Professor Hancher‘s ensuing intervention focused on two recent judgments by the General Court. In T-9/19 – ClientEarth v EIB, the environmental charity ClientEarth had applied to the European Investment Bank (EIB) to conduct an internal review to approve the financing of a biomass power generation plant in Spain under article 10 of the Aarhus Regulation (Regulation (EC) No 1367/2006). This Regulation is the implementation at EU level of the rights to access to environmental information, participation and decision-making created by the Aarhus Convention.

The EIB refused the request for internal review, arguing that its decision did not constitute an administrative act, that it did not produce legally binding and external effects, and that it thus could not give rise to any rights for a third party.
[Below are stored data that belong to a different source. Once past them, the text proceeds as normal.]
-- ==== Sys2Proof/Decode.lean ====
section
/-! DEFINITION. The decoder of 30_encoding.md R68, total on any packet and rejecting by name, and the
encoder beside it, both over one opcode map (R65) and one table of formats (R63). -/
namespace Sys2Proof

/-! ## Fields of a command word -/

/-- The six fields of a command word (30_encoding.md R61). -/
structure Fields where
  op : BitVec 8
  rd : Reg
  ra : Reg
  rb : Reg
  re : Reg
  imm : Byte
  deriving DecidableEq, Repr

/-- The fields of a word: `op` 31:24, `rd` 23:20, `ra` 19:16, `rb` 15:12, `re` 11:8, `imm` 7:0
(30_encoding.md R61). -/
def Fields.ofWord (cw : BitVec 32) : Fields where
  op := cw.extractLsb' 24 8
  rd := (cw.extractLsb' 20 4).toFin
  ra := (cw.extractLsb' 16 4).toFin
  rb := (cw.extractLsb' 12 4).toFin
  re := (cw.extractLsb' 8 4).toFin
  imm := cw.extractLsb' 0 8

/-- The word with given fields (30_encoding.md R61). -/
def Fields.toWord (f : Fields) : BitVec 32 :=
  f.op ++ (BitVec.ofFin f.rd : BitVec 4) ++ (BitVec.ofFin f.ra : BitVec 4) ++
    (BitVec.ofFin f.rb : BitVec 4) ++ (BitVec.ofFin f.re : BitVec 4) ++ f.imm

/-- The width code `wc` (30_encoding.md R67 a, 40_host_data.md R100): 0 is 8 bits, 1 is 16, 2 is 32, 3 is 64. -/
def Width.code : Width → BitVec 2
  | .w8 => 0
  | .w16 => 1
  | .w32 => 2
  | .w64 => 3

/-- The width a code names (40_host_data.md R100). -/
def Width.ofCode (c : BitVec 2) : Width :=
  if c = 0 then .w8 else if c = 1 then .w16 else if c = 2 then .w32 else .w64

/-- `wbits(wc) = 8 << wc` (40_host_data.md R100). -/
def Width.bits (w : Width) : Nat := 8 <<< w.code.toNat

/-! ## Formats -/

/-- The thirteen formats (30_encoding.md R63). -/
inductive Format where
  | z | d | dw | a | da | i | daw | dab | deab | dai | di | ai | dea
  deriving DecidableEq, Repr

/-- The bits of the command word that a format requires to match exactly (30_encoding.md R63). -/
def Format.mask : Format → BitVec 32
  | .z => 0xFFFFFFFF
  | .d => 0xFF0FFFFF
  | .dw => 0xFF0FFFFC
  | .a => 0xFFF0FFFF
  | .da => 0xFF00FFFF
  | .i => 0xFFFFFF00
  | .daw => 0xFF00FFFC
  | .dab => 0xFF000FFF
  | .deab => 0xFF0000FF
  | .dai => 0xFF00FF00
  | .di => 0xFF0FFF00
  | .ai => 0xFFF0FF00
  | .dea => 0xFF00F0FF

/-- Has the format two destinations, which must differ (30_encoding.md R64)? -/
def Format.twoDestinations : Format → Bool
  | .dea | .deab => true
  | .z | .d | .dw | .a | .da | .i | .daw | .dab | .dai | .di | .ai => false

/-! ## The opcode map -/

/-- The rows of the opcode map, in its order (30_encoding.md R65). -/
inductive Op where
  | nop | ldp | ldz | lds | rd | mov | sbw | sbr | slenw | slenr
  | esrr | esrc | unarrow | inarrow | uadd | usub | umul | udiv | urem | udivrem
  | ushl | ushr | ushli | ushri | and | or | xor | not | ucmp | umsb
  | ineg | iabs | imul | idiv | irem | ishr | ishri | icmp | uparse | iparse
  | ufmt | ifmt | udebug | idebug | fclass | ffromd | ftod | ffrexp | fldexp | fcmp
  | fmul | fadd | fdiv | fmod
  deriving DecidableEq, Repr

/-- Every row of the opcode map. -/
def Op.all : List Op :=
  [.nop, .ldp, .ldz, .lds, .rd, .mov, .sbw, .sbr, .slenw, .slenr,
   .esrr, .esrc, .unarrow, .inarrow, .uadd, .usub, .umul, .udiv, .urem, .udivrem,
   .ushl, .ushr, .ushli, .ushri, .and, .or, .xor, .not, .ucmp, .umsb,
   .ineg, .iabs, .imul, .idiv, .irem, .ishr, .ishri, .icmp, .uparse, .iparse,
   .ufmt, .ifmt, .udebug, .idebug, .fclass, .ffromd, .ftod, .ffrexp, .fldexp, .fcmp,
   .fmul, .fadd, .fdiv, .fmod]

/-- The opcode `cw[31:24]` of a row (30_encoding.md R65). -/
def Op.code : Op → BitVec 8
  | .nop => 0x00
  | .ldp => 0x01
  | .ldz => 0x02
  | .lds => 0x03
  | .rd => 0x04
  | .mov => 0x05
  | .sbw => 0x06
  | .sbr => 0x07
  | .slenw => 0x08
  | .slenr => 0x09
  | .esrr => 0x0A
  | .esrc => 0x0B
  | .unarrow => 0x0C
  | .inarrow => 0x0D
  | .uadd => 0x10
  | .usub => 0x11
  | .umul => 0x12
  | .udiv => 0x13
  | .urem => 0x14
  | .udivrem => 0x15
  | .ushl => 0x16
  | .ushr => 0x17
  | .ushli => 0x18
  | .ushri => 0x19
  | .and => 0x1A
  | .or => 0x1B
  | .xor => 0x1C
  | .not => 0x1D
  | .ucmp => 0x1E
  | .umsb => 0x1F
  | .ineg => 0x20
  | .iabs => 0x21
  | .imul => 0x22
  | .idiv => 0x23
  | .irem => 0x24
  | .ishr => 0x25
  | .ishri => 0x26
  | .icmp => 0x27
  | .uparse => 0x30
  | .iparse => 0x31
  | .ufmt => 0x32
  | .ifmt => 0x33
  | .udebug => 0x34
  | .idebug => 0x35
  | .fclass => 0x40
  | .ffromd => 0x41
  | .ftod => 0x42
  | .ffrexp => 0x43
  | .fldexp => 0x44
  | .fcmp => 0x45
  | .fmul => 0x46
  | .fadd => 0x47
  | .fdiv => 0x48
  | .fmod => 0x49

/-- The format of a row (30_encoding.md R65). -/
def Op.format : Op → Format
  | .nop | .slenr | .esrr | .esrc => .z
  | .ldp => .d
  | .ldz | .lds => .dw
  | .rd => .a
  | .mov | .not | .umsb | .ineg | .iabs | .fclass | .ffromd | .ftod => .da
  | .sbw | .sbr | .slenw => .i
  | .unarrow | .inarrow => .daw
  | .uadd | .usub | .umul | .udiv | .urem | .ushl | .ushr | .and | .or | .xor | .ucmp | .imul | .idiv | .irem | .ishr | .icmp | .fldexp | .fcmp | .fmul | .fadd | .fdiv | .fmod => .dab
  | .udivrem => .deab
  | .ushli | .ushri | .ishri => .dai
  | .uparse | .iparse => .di
  | .ufmt | .ifmt | .udebug | .idebug => .ai
  | .ffrexp => .dea

/-- The row with a given opcode; `none` for the reserved opcodes (30_encoding.md R65, R66). -/
def Op.ofCode (code : BitVec 8) : Option Op :=
  Op.all.find? fun o => o.code == code

/-- The command of a row whose word has the fields `f`, with the packet's data words (30_encoding.md R60, R65). -/
def Op.build (f : Fields) (dhi dlo : DWord) : Op → Instr
  | .nop => .nop
  | .ldp => .ldp f.rd dhi dlo
  | .ldz => .ldz f.rd (Width.ofCode (f.imm.extractLsb' 0 2)) dlo
  | .lds => .lds f.rd (Width.ofCode (f.imm.extractLsb' 0 2)) dlo
  | .rd => .rd f.ra
  | .mov => .mov f.rd f.ra
  | .sbw => .sbw f.imm dlo
  | .sbr => .sbr f.imm
  | .slenw => .slenw f.imm
  | .slenr => .slenr
  | .esrr => .esrr
  | .esrc => .esrc
  | .unarrow => .unarrow f.rd f.ra (Width.ofCode (f.imm.extractLsb' 0 2))
  | .inarrow => .inarrow f.rd f.ra (Width.ofCode (f.imm.extractLsb' 0 2))
  | .uadd => .uadd f.rd f.ra f.rb
  | .usub => .usub f.rd f.ra f.rb
  | .umul => .umul f.rd f.ra f.rb
  | .udiv => .udiv f.rd f.ra f.rb
  | .urem => .urem f.rd f.ra f.rb
  | .udivrem => .udivrem f.rd f.re f.ra f.rb
  | .ushl => .ushl f.rd f.ra f.rb
  | .ushr => .ushr f.rd f.ra f.rb
  | .ushli => .ushli f.rd f.ra f.imm
  | .ushri => .ushri f.rd f.ra f.imm
  | .and => .and f.rd f.ra f.rb
  | .or => .or f.rd f.ra f.rb
  | .xor => .xor f.rd f.ra f.rb
  | .not => .not f.rd f.ra
  | .ucmp => .ucmp f.rd f.ra f.rb
  | .umsb => .umsb f.rd f.ra
  | .ineg => .ineg f.rd f.ra
  | .iabs => .iabs f.rd f.ra
  | .imul => .imul f.rd f.ra f.rb
  | .idiv => .idiv f.rd f.ra f.rb
  | .irem => .irem f.rd f.ra f.rb
  | .ishr => .ishr f.rd f.ra f.rb
  | .ishri => .ishri f.rd f.ra f.imm
  | .icmp => .icmp f.rd f.ra f.rb
  | .uparse => .uparse f.rd f.imm
  | .iparse => .iparse f.rd f.imm
  | .ufmt => .ufmt f.ra f.imm
  | .ifmt => .ifmt f.ra f.imm
  | .udebug => .udebug f.ra f.imm
  | .idebug => .idebug f.ra f.imm
  | .fclass => .fclass f.rd f.ra
  | .ffromd => .ffromd f.rd f.ra
  | .ftod => .ftod f.rd f.ra
  | .ffrexp => .ffrexp f.rd f.re f.ra
  | .fldexp => .fldexp f.rd f.ra f.rb
  | .fcmp => .fcmp f.rd f.ra f.rb
  | .fmul => .fmul f.rd f.ra f.rb
  | .fadd => .fadd f.rd f.ra f.rb
  | .fdiv => .fdiv f.rd f.ra f.rb
  | .fmod => .fmod f.rd f.ra f.rb

/-- The row a command belongs to. -/
def Instr.op : Instr → Op
  | .nop => .nop
  | .ldp .. => .ldp
  | .ldz .. => .ldz
  | .lds .. => .lds
  | .rd .. => .rd
  | .mov .. => .mov
  | .sbw .. => .sbw
  | .sbr .. => .sbr
  | .slenw .. => .slenw
  | .slenr => .slenr
  | .esrr => .esrr
  | .esrc => .esrc
  | .unarrow .. => .unarrow
  | .inarrow .. => .inarrow
  | .uadd .. => .uadd
  | .usub .. => .usub
  | .umul .. => .umul
  | .udiv .. => .udiv
  | .urem .. => .urem
  | .udivrem .. => .udivrem
  | .ushl .. => .ushl
  | .ushr .. => .ushr
  | .ushli .. => .ushli
  | .ushri .. => .ushri
  | .and .. => .and
  | .or .. => .or
  | .xor .. => .xor
  | .not .. => .not
  | .ucmp .. => .ucmp
  | .umsb .. => .umsb
  | .ineg .. => .ineg
  | .iabs .. => .iabs
  | .imul .. => .imul
  | .idiv .. => .idiv
  | .irem .. => .irem
  | .ishr .. => .ishr
  | .ishri .. => .ishri
  | .icmp .. => .icmp
  | .uparse .. => .uparse
  | .iparse .. => .iparse
  | .ufmt .. => .ufmt
  | .ifmt .. => .ifmt
  | .udebug .. => .udebug
  | .idebug .. => .idebug
  | .fclass .. => .fclass
  | .ffromd .. => .ffromd
  | .ftod .. => .ftod
  | .ffrexp .. => .ffrexp
  | .fldexp .. => .fldexp
  | .fcmp .. => .fcmp
  | .fmul .. => .fmul
  | .fadd .. => .fadd
  | .fdiv .. => .fdiv
  | .fmod .. => .fmod

/-! ## Decoding -/

/-- Why a command word is illegal (30_encoding.md R68); each raises `IllegalCommand` (60_exceptions.md R285). -/
inductive DecodeError where
  /-- `cw[31:24]` is not in the opcode map (R66). -/
  | reservedOpcode
  /-- a field the format does not use is nonzero (R64). -/
  | unusedFieldNonzero
  /-- `rd = re` in format `DEA` or `DEAB` (R64). -/
  | equalDestinations
  deriving DecidableEq, Repr

/-- The decoder: total, in the order of 30_encoding.md R68. -/
def decode (p : Packet) : Except DecodeError Instr :=
  let f := Fields.ofWord p.cw
  match Op.ofCode f.op with
  | none => .error .reservedOpcode
  | some o =>
    if p.cw &&& o.format.mask ≠ f.op.setWidth 32 <<< 24 then .error .unusedFieldNonzero
    else if o.format.twoDestinations ∧ f.rd = f.re then .error .equalDestinations
    else .ok (o.build f p.dhi p.dlo)

/-- The packet whose 160 bits are `w`, numbered from the command word's bit 0 on: `cw` is bits 31:0,
then `dhi`, then `dlo`, the order of 30_encoding.md R60 (log entry 8). -/
def Packet.ofBits (w : Nat) : Packet where
  cw := BitVec.ofNat 32 w
  dhi := BitVec.ofNat 64 (w >>> 32)
  dlo := BitVec.ofNat 64 (w >>> 96)

/-- The command the decoder reads from a packet of which the low `nbits` bits are given and the rest are 0. -/
def decodeTableWord (nbits w : Nat) : Option Instr :=
  match decode (Packet.ofBits (w % 2 ^ nbits)) with
  | .ok i => some i
  | .error _ => none

/-! ## Encoding -/

/-- The fields of a command's word; a field its format does not use is 0 (30_encoding.md R63). -/
def Instr.fields (i : Instr) : Fields :=
  match i with
  | .nop => ⟨i.op.code, 0, 0, 0, 0, 0⟩
  | .ldp d _ _ => ⟨i.op.code, d, 0, 0, 0, 0⟩
  | .ldz d w _ => ⟨i.op.code, d, 0, 0, 0, w.code.setWidth 8⟩
  | .lds d w _ => ⟨i.op.code, d, 0, 0, 0, w.code.setWidth 8⟩
  | .rd a => ⟨i.op.code, 0, a, 0, 0, 0⟩
  | .mov d a => ⟨i.op.code, d, a, 0, 0, 0⟩
  | .sbw imm _ => ⟨i.op.code, 0, 0, 0, 0, imm⟩
  | .sbr imm => ⟨i.op.code, 0, 0, 0, 0, imm⟩
  | .slenw imm => ⟨i.op.code, 0, 0, 0, 0, imm⟩
  | .slenr => ⟨i.op.code, 0, 0, 0, 0, 0⟩
  | .esrr => ⟨i.op.code, 0, 0, 0, 0, 0⟩
  | .esrc => ⟨i.op.code, 0, 0, 0, 0, 0⟩
  | .unarrow d a w => ⟨i.op.code, d, a, 0, 0, w.code.setWidth 8⟩
  | .inarrow d a w => ⟨i.op.code, d, a, 0, 0, w.code.setWidth 8⟩
  | .uadd d a b => ⟨i.op.code, d, a, b, 0, 0⟩
  | .usub d a b => ⟨i.op.code, d, a, b, 0, 0⟩
  | .umul d a b => ⟨i.op.code, d, a, b, 0, 0⟩
  | .udiv d a b => ⟨i.op.code, d, a, b, 0, 0⟩
  | .urem d a b => ⟨i.op.code, d, a, b, 0, 0⟩
  | .udivrem d e a b => ⟨i.op.code, d, a, b, e, 0⟩
  | .ushl d a b => ⟨i.op.code, d, a, b, 0, 0⟩
  | .ushr d a b => ⟨i.op.code, d, a, b, 0, 0⟩
  | .ushli d a imm => ⟨i.op.code, d, a, 0, 0, imm⟩
  | .ushri d a imm => ⟨i.op.code, d, a, 0, 0, imm⟩
  | .and d a b => ⟨i.op.code, d, a, b, 0, 0⟩
  | .or d a b => ⟨i.op.code, d, a, b, 0, 0⟩
  | .xor d a b => ⟨i.op.code, d, a, b, 0, 0⟩
  | .not d a => ⟨i.op.code, d, a, 0, 0, 0⟩
  | .ucmp d a b => ⟨i.op.code, d, a, b, 0, 0⟩
  | .umsb d a => ⟨i.op.code, d, a, 0, 0, 0⟩
  | .ineg d a => ⟨i.op.code, d, a, 0, 0, 0⟩
  | .iabs d a => ⟨i.op.code, d, a, 0, 0, 0⟩
  | .imul d a b => ⟨i.op.code, d, a, b, 0, 0⟩
  | .idiv d a b => ⟨i.op.code, d, a, b, 0, 0⟩
  | .irem d a b => ⟨i.op.code, d, a, b, 0, 0⟩
  | .ishr d a b => ⟨i.op.code, d, a, b, 0, 0⟩
  | .ishri d a imm => ⟨i.op.code, d, a, 0, 0, imm⟩
  | .icmp d a b => ⟨i.op.code, d, a, b, 0, 0⟩
  | .uparse d imm => ⟨i.op.code, d, 0, 0, 0, imm⟩
  | .iparse d imm => ⟨i.op.code, d, 0, 0, 0, imm⟩
  | .ufmt a imm => ⟨i.op.code, 0, a, 0, 0, imm⟩
  | .ifmt a imm => ⟨i.op.code, 0, a, 0, 0, imm⟩
  | .udebug a imm => ⟨i.op.code, 0, a, 0, 0, imm⟩
  | .idebug a imm => ⟨i.op.code, 0, a, 0, 0, imm⟩
  | .fclass d a => ⟨i.op.code, d, a, 0, 0, 0⟩
  | .ffromd d a => ⟨i.op.code, d, a, 0, 0, 0⟩
  | .ftod d a => ⟨i.op.code, d, a, 0, 0, 0⟩
  | .ffrexp d e a => ⟨i.op.code, d, a, 0, e, 0⟩
  | .fldexp d a b => ⟨i.op.code, d, a, b, 0, 0⟩
  | .fcmp d a b => ⟨i.op.code, d, a, b, 0, 0⟩
  | .fmul d a b => ⟨i.op.code, d, a, b, 0, 0⟩
  | .fadd d a b => ⟨i.op.code, d, a, b, 0, 0⟩
  | .fdiv d a b => ⟨i.op.code, d, a, b, 0, 0⟩
  | .fmod d a b => ⟨i.op.code, d, a, b, 0, 0⟩

/-- The high data word of a command's packet; 0 where the command ignores it (30_encoding.md R60, R71). -/
def Instr.dhi : Instr → DWord
  | .ldp _ dhi _ => dhi
  | _ => 0

/-- The low data word of a command's packet; 0 where the command ignores it (30_encoding.md R60, R71). -/
def Instr.dlo : Instr → DWord
  | .ldp _ _ dlo | .ldz _ _ dlo | .lds _ _ dlo | .sbw _ dlo => dlo
  | _ => 0

/-- The packet of a command (30_encoding.md R60, R61, R63, R65). -/
def encode (i : Instr) : Packet where
  cw := i.fields.toWord
  dhi := i.dhi
  dlo := i.dlo

end Sys2Proof
end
The EIB further argued that its decision had not been adopted under environmental law within the meaning of article 2(1)(f) of the EU Aarhus Regulation.

Under article 9(3) of the Aarhus Convention, both the EU and the Member States are required to establish procedures enabling the public to challenge violations of environmental law. Specifically, it states that “each Party shall ensure that … members of the public have access to administrative or judicial procedures to challenge acts and omissions by private persons and public authorities which contravene provisions of its national law relating to the environment.”

As per art 10(1) of the Aarhus Regulation, any NGO meeting the criteria of article 11 of that Regulation is entitled to make a request for internal review to the community institution or body that has adopted an administrative act under environmental law. ClientEarth argued that the EIB had misapplied the conditions necessary for an act to be classified as an administrative act under article 2(1)(g) of the Aarhus Regulation and that it had not discharged its obligation to state its reasons for its refusal of the request as mandated by article 10(2) of the Aarhus Regulation.

In January 2021, the General Court annulled the EIB’s decision that declared the request for internal review inadmissible. It ruled that the EIB’s financing decision fell within the scope of the Aarhus Regulation and should have been open to internal review. It held that the EIB’s decision constituted an administrative act as defined by article 2(1)(g) of the Aarhus. The wide scope of this definition is able to cover funding decisions of the EIB, which takes into consideration environmental criteria when assessing the conditions for funding. Thus, the decision constituted a measure of individual scope, adopted under environmental law that produced legally binding effects.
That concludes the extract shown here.